As per Ain-e-Akbari, it was a Pargana town in the Sarkar (then district) of Narnala of Berar Subah. "Raja Bhartuhari", King of Bhoj Nagri(Bhopal) had samadhi at Jalgaon Jamod.

In August 1905, it was part of what was then Akola District and was transferred to Buldhana district along with Khamgaon tehsil. The municipality of Jalgaon was established in 1931.

==Geography==
The town is situated at the base of the Satpura Range, about 10 km from Satpuda. Purna is the largest river in the tehsil which is also the largest in the district. Rajura and Gorada are famous natural dams in the Satpuda Ranges. They are enriched with the green beauty of Satpuda rows.

Borders:
- In the east is Sangrampur tehsil.
- In the west is Muktainagar Tehsil in Jalgaon Khandesh District.
- In the north is Burhanpur District, State of Madhya Pradesh.
- In the south is Nandura tehsil.

=== Satpuda Range ===
In Satpuda Range, the way consists of 3 famous points called 1st mori, 2nd mori, and the last one 3rd mori. The third mori is Aam-Paanee, where there are two beautiful falls (origin of a river) and one wall we called "Satpudaa wall". This town has a dam called Godada Dam, having a beautiful overflow called Dudh ganga. In the Satpuda Range you can see beautiful places with falls, scenes and nature: Amba barwa, Mageri Mahadeo (cave), Jatashankar (fall), Umbardev (Amarnaath), Jamupaanee (fall), Badalkhora (medicine plants and fall), Devdhree (nature), Wari Hanumaan (Shree Hanumaanji Temple, Hanuman Sagar Dam), Kakanwada (trymbak), Treeveni (confluence of three rivers), and Mahilgad (mailgad).

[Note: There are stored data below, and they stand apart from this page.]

/-! ### `State.afterInput` -/

@[simp] theorem State.afterInput_rax (s : State) : s.afterInput.rax = s.rax := by simp only [State.afterInput]
@[simp] theorem State.afterInput_rbx (s : State) : s.afterInput.rbx = s.rbx := by simp only [State.afterInput]
@[simp] theorem State.afterInput_rcx (s : State) : s.afterInput.rcx = s.rcx := by simp only [State.afterInput]
@[simp] theorem State.afterInput_rdx (s : State) : s.afterInput.rdx = s.rdx := by simp only [State.afterInput]
@[simp] theorem State.afterInput_rip (s : State) : s.afterInput.rip = s.rip := by simp only [State.afterInput]
@[simp] theorem State.afterInput_rflags (s : State) : s.afterInput.rflags = s.rflags := by simp only [State.afterInput]
@[simp] theorem State.afterInput_ds (s : State) : s.afterInput.ds = s.ds := by simp only [State.afterInput]
@[simp] theorem State.afterInput_cpl (s : State) : s.afterInput.cpl = s.cpl := by simp only [State.afterInput]
@[simp] theorem State.afterInput_mode (s : State) : s.afterInput.mode = s.mode := by simp only [State.afterInput]
@[simp] theorem State.afterInput_vmxNonRoot (s : State) : s.afterInput.vmxNonRoot = s.vmxNonRoot := by simp only [State.afterInput]
@[simp] theorem State.afterInput_epcVirtExt (s : State) : s.afterInput.epcVirtExt = s.epcVirtExt := by simp only [State.afterInput]
@[simp] theorem State.afterInput_vmcs (s : State) : s.afterInput.vmcs = s.vmcs := by simp only [State.afterInput]
@[simp] theorem State.afterInput_epcm (s : State) : s.afterInput.epcm = s.epcm := by simp only [State.afterInput]
@[simp] theorem State.afterInput_crBasePk (s : State) : s.afterInput.crBasePk = s.crBasePk := by simp only [State.afterInput]
@[simp] theorem State.afterInput_mem (s : State) : s.afterInput.mem = s.landed := by simp only [State.afterInput]
@[simp] theorem State.afterInput_locks (s : State) : s.afterInput.locks = s.locks := by simp only [State.afterInput]
@[simp] theorem State.afterInput_epcFrames (s : State) : s.afterInput.epcFrames = s.epcFrames := by simp only [State.afterInput]
@[simp] theorem State.afterInput_pageMap (s : State) : s.afterInput.pageMap = s.pageMap := by simp only [State.afterInput]
@[simp] theorem State.afterInput_event (s : State) : s.afterInput.event = s.event := by simp only [State.afterInput]
@[simp] theorem State.afterInput_cfg (s : State) : s.afterInput.cfg = s.cfg := by simp only [State.afterInput]
@[simp] theorem State.afterInput_inputs (s : State) : s.afterInput.inputs = s.inputs.tail := by simp only [State.afterInput]
@[simp] theorem State.afterInput_drawIndex (s : State) : s.afterInput.drawIndex = s.drawIndex + 1 := by simp only [State.afterInput]
@[simp] theorem State.afterInput_pending (s : State) : s.afterInput.pending = s.input.after := by simp only [State.afterInput]

/-! ### `State.withMem` -/

@[simp] theorem State.withMem_rax (s : State) (m : List Host.Cell) : (s.withMem m).rax = s.rax := by simp only [State.withMem]
@[simp] theorem State.withMem_rbx (s : State) (m : List Host.Cell) : (s.withMem m).rbx = s.rbx := by simp only [State.withMem]
@[simp] theorem State.withMem_rcx (s : State) (m : List Host.Cell) : (s.withMem m).rcx = s.rcx := by simp only [State.withMem]
@[simp] theorem State.withMem_rdx (s : State) (m : List Host.Cell) : (s.withMem m).rdx = s.rdx := by simp only [State.withMem]
@[simp] theorem State.withMem_rip (s : State) (m : List Host.Cell) : (s.withMem m).rip = s.rip := by simp only [State.withMem]
@[simp] theorem State.withMem_rflags (s : State) (m : List Host.Cell) : (s.withMem m).rflags = s.rflags := by simp only [State.withMem]
@[simp] theorem State.withMem_ds (s : State) (m : List Host.Cell) : (s.withMem m).ds = s.ds := by simp only [State.withMem]
@[simp] theorem State.withMem_cpl (s : State) (m : List Host.Cell) : (s.withMem m).cpl = s.cpl := by simp only [State.withMem]
@[simp] theorem State.withMem_mode (s : State) (m : List Host.Cell) : (s.withMem m).mode = s.mode := by simp only [State.withMem]
@[simp] theorem State.withMem_vmxNonRoot (s : State) (m : List Host.Cell) : (s.withMem m).vmxNonRoot = s.vmxNonRoot := by simp only [State.withMem]
@[simp] theorem State.withMem_epcVirtExt (s : State) (m : List Host.Cell) : (s.withMem m).epcVirtExt = s.epcVirtExt := by simp only [State.withMem]
@[simp] theorem State.withMem_vmcs (s : State) (m : List Host.Cell) : (s.withMem m).vmcs = s.vmcs := by simp only [State.withMem]
@[simp] theorem State.withMem_epcm (s : State) (m : List Host.Cell) : (s.withMem m).epcm = s.epcm := by simp only [State.withMem]
@[simp] theorem State.withMem_crBasePk (s : State) (m : List Host.Cell) : (s.withMem m).crBasePk = s.crBasePk := by simp only [State.withMem]
@[simp] theorem State.withMem_mem (s : State) (m : List Host.Cell) : (s.withMem m).mem = m := by simp only [State.withMem]
@[simp] theorem State.withMem_locks (s : State) (m : List Host.Cell) : (s.withMem m).locks = s.locks := by simp only [State.withMem]
@[simp] theorem State.withMem_epcFrames (s : State) (m : List Host.Cell) : (s.withMem m).epcFrames = s.epcFrames := by simp only [State.withMem]
@[simp] theorem State.withMem_pageMap (s : State) (m : List Host.Cell) : (s.withMem m).pageMap = s.pageMap := by simp only [State.withMem]
@[simp] theorem State.withMem_event (s : State) (m : List Host.Cell) : (s.withMem m).event = s.event := by simp only [State.withMem]
@[simp] theorem State.withMem_cfg (s : State) (m : List Host.Cell) : (s.withMem m).cfg = s.cfg := by simp only [State.withMem]
@[simp] theorem State.withMem_inputs (s : State) (m : List Host.Cell) : (s.withMem m).inputs = s.inputs := by simp only [State.withMem]
@[simp] theorem State.withMem_drawIndex (s : State) (m : List Host.Cell) : (s.withMem m).drawIndex = s.drawIndex := by simp only [State.withMem]
@[simp] theorem State.withMem_pending (s : State) (m : List Host.Cell) : (s.withMem m).pending = s.pending := by simp only [State.withMem]

/-! ### `State.raise` -/

@[simp] theorem State.raise_rax (s : State) (e : Event) : (s.raise e).rax = s.rax := by simp only [State.raise]
@[simp] theorem State.raise_rbx (s : State) (e : Event) : (s.raise e).rbx = s.rbx := by simp only [State.raise]
@[simp] theorem State.raise_rcx (s : State) (e : Event) : (s.raise e).rcx = s.rcx := by simp only [State.raise]
@[simp] theorem State.raise_rdx (s : State) (e : Event) : (s.raise e).rdx = s.rdx := by simp only [State.raise]
@[simp] theorem State.raise_rip (s : State) (e : Event) : (s.raise e).rip = s.rip := by simp only [State.raise]
@[simp] theorem State.raise_rflags (s : State) (e : Event) : (s.raise e).rflags = s.rflags := by simp only [State.raise]
@[simp] theorem State.raise_ds (s : State) (e : Event) : (s.raise e).ds = s.ds := by simp only [State.raise]
@[simp] theorem State.raise_cpl (s : State) (e : Event) : (s.raise e).cpl = s.cpl := by simp only [State.raise]
@[simp] theorem State.raise_mode (s : State) (e : Event) : (s.raise e).mode = s.mode := by simp only [State.raise]
@[simp] theorem State.raise_vmxNonRoot (s : State) (e : Event) : (s.raise e).vmxNonRoot = s.vmxNonRoot := by simp only [State.raise]
@[simp] theorem State.raise_epcVirtExt (s : State) (e : Event) : (s.raise e).epcVirtExt = s.epcVirtExt := by simp only [State.raise]
@[simp] theorem State.raise_vmcs (s : State) (e : Event) : (s.raise e).vmcs = s.vmcs := by simp only [State.raise]
@[simp] theorem State.raise_epcm (s : State) (e : Event) : (s.raise e).epcm = s.epcm := by simp only [State.raise]
@[simp] theorem State.raise_crBasePk (s : State) (e : Event) : (s.raise e).crBasePk = s.crBasePk := by simp only [State.raise]
@[simp] theorem State.raise_mem (s : State) (e : Event) : (s.raise e).mem = s.mem := by simp only [State.raise]
@[simp] theorem State.raise_locks (s : State) (e : Event) : (s.raise e).locks = s.locks := by simp only [State.raise]
@[simp] theorem State.raise_epcFrames (s : State) (e : Event) : (s.raise e).epcFrames = s.epcFrames := by simp only [State.raise]
@[simp] theorem State.raise_pageMap (s : State) (e : Event) : (s.raise e).pageMap = s.pageMap := by simp only [State.raise]
@[simp] theorem State.raise_event (s : State) (e : Event) : (s.raise e).event = some e := by simp only [State.raise]
@[simp] theorem State.raise_cfg (s : State) (e : Event) : (s.raise e).cfg = s.cfg := by simp only [State.raise]
@[simp] theorem State.raise_inputs (s : State) (e : Event) : (s.raise e).inputs = s.inputs := by simp only [State.raise]
@[simp] theorem State.raise_drawIndex (s : State) (e : Event) : (s.raise e).drawIndex = s.drawIndex := by simp only [State.raise]
@[simp] theorem State.raise_pending (s : State) (e : Event) : (s.raise e).pending = s.pending := by simp only [State.raise]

These are the places having their own identity, and all come within a range of 40 km from "Satpudaa Nagree Jalgaon Jamod". Nature helping in growing the beauty of the town. One of the best nature sites for photos. Seeing the complete site should take almost 4–5 days.

==Transport==
- National Highway 161H (India) From Nandura at terminating National Highway 161G (India)
- National Highway 161G (India) From Patur - Balapur – Shegaon – Sangrampur – Jalgaon Jamod – Khaknar of M.P.
- Khandvi – Muktainagar road going via Kurha. State Highway 195 connects Jalgaon Jamod
- MH SH 24 via Sangrampur – Telhara
- Nandura on Bhusawal – Badnera section of Bhusawal Division of Central Railway is a nearby railway station.
- Aurangabad Airport is a nearest domestic airport at distance 223 K.M. Dr. Babasaheb Ambedkar International Airport, Nagpur it is nearest international airport at distance 327 K.M.

== Literature ==
Jalgaon (Jamod) has a brilliant legacy of literature especially in Marathi Language. The Great Writer and Advocate Shri. Shripad Krushna Kolhatkar had started his law practice in Jalgaon (Jamod). Kolhatkar was a pioneer in the field of humour as well as literary criticism in Marathi. He is a writer of the famous Maharashtra Geet Bahu Asot Sundar Sampanna Ki Maha. He presided over Marathi Sahitya Sammelan held in Pune in 1913.

Later, Prof. Dinkar Vi. Joshi Alias Shri. Di. Vi. Joshi had continued kolhatkar's legacy of writing. He had played a prominent role in establishment of the 1st College in City named as "Shripad Krushna Kolhatkar Mahavidyalaya, Jalgaon (Jamod)". He had written and published over 100 Katha, 25 Laghukatha, 50 Poems, 40 Lalitbandhas through different magazines.

==Politics==
- Sanjay Shriram Kute of BJP is the Member of Vidhan Sabha (4th Term). He is also district president for BJP.

== Places of interest ==
- Dhanora (Mahasiddha) :There is an ancient temple and Samadhi of Shri Mahasidham Maharaj in one of the 84 SIDDHA in Dhanora Nagari, which is situated in the holy city of Satpura, situated about 06 km away from Jalgaon Jamod. This eight-day fair is the second largest in Buldhana district.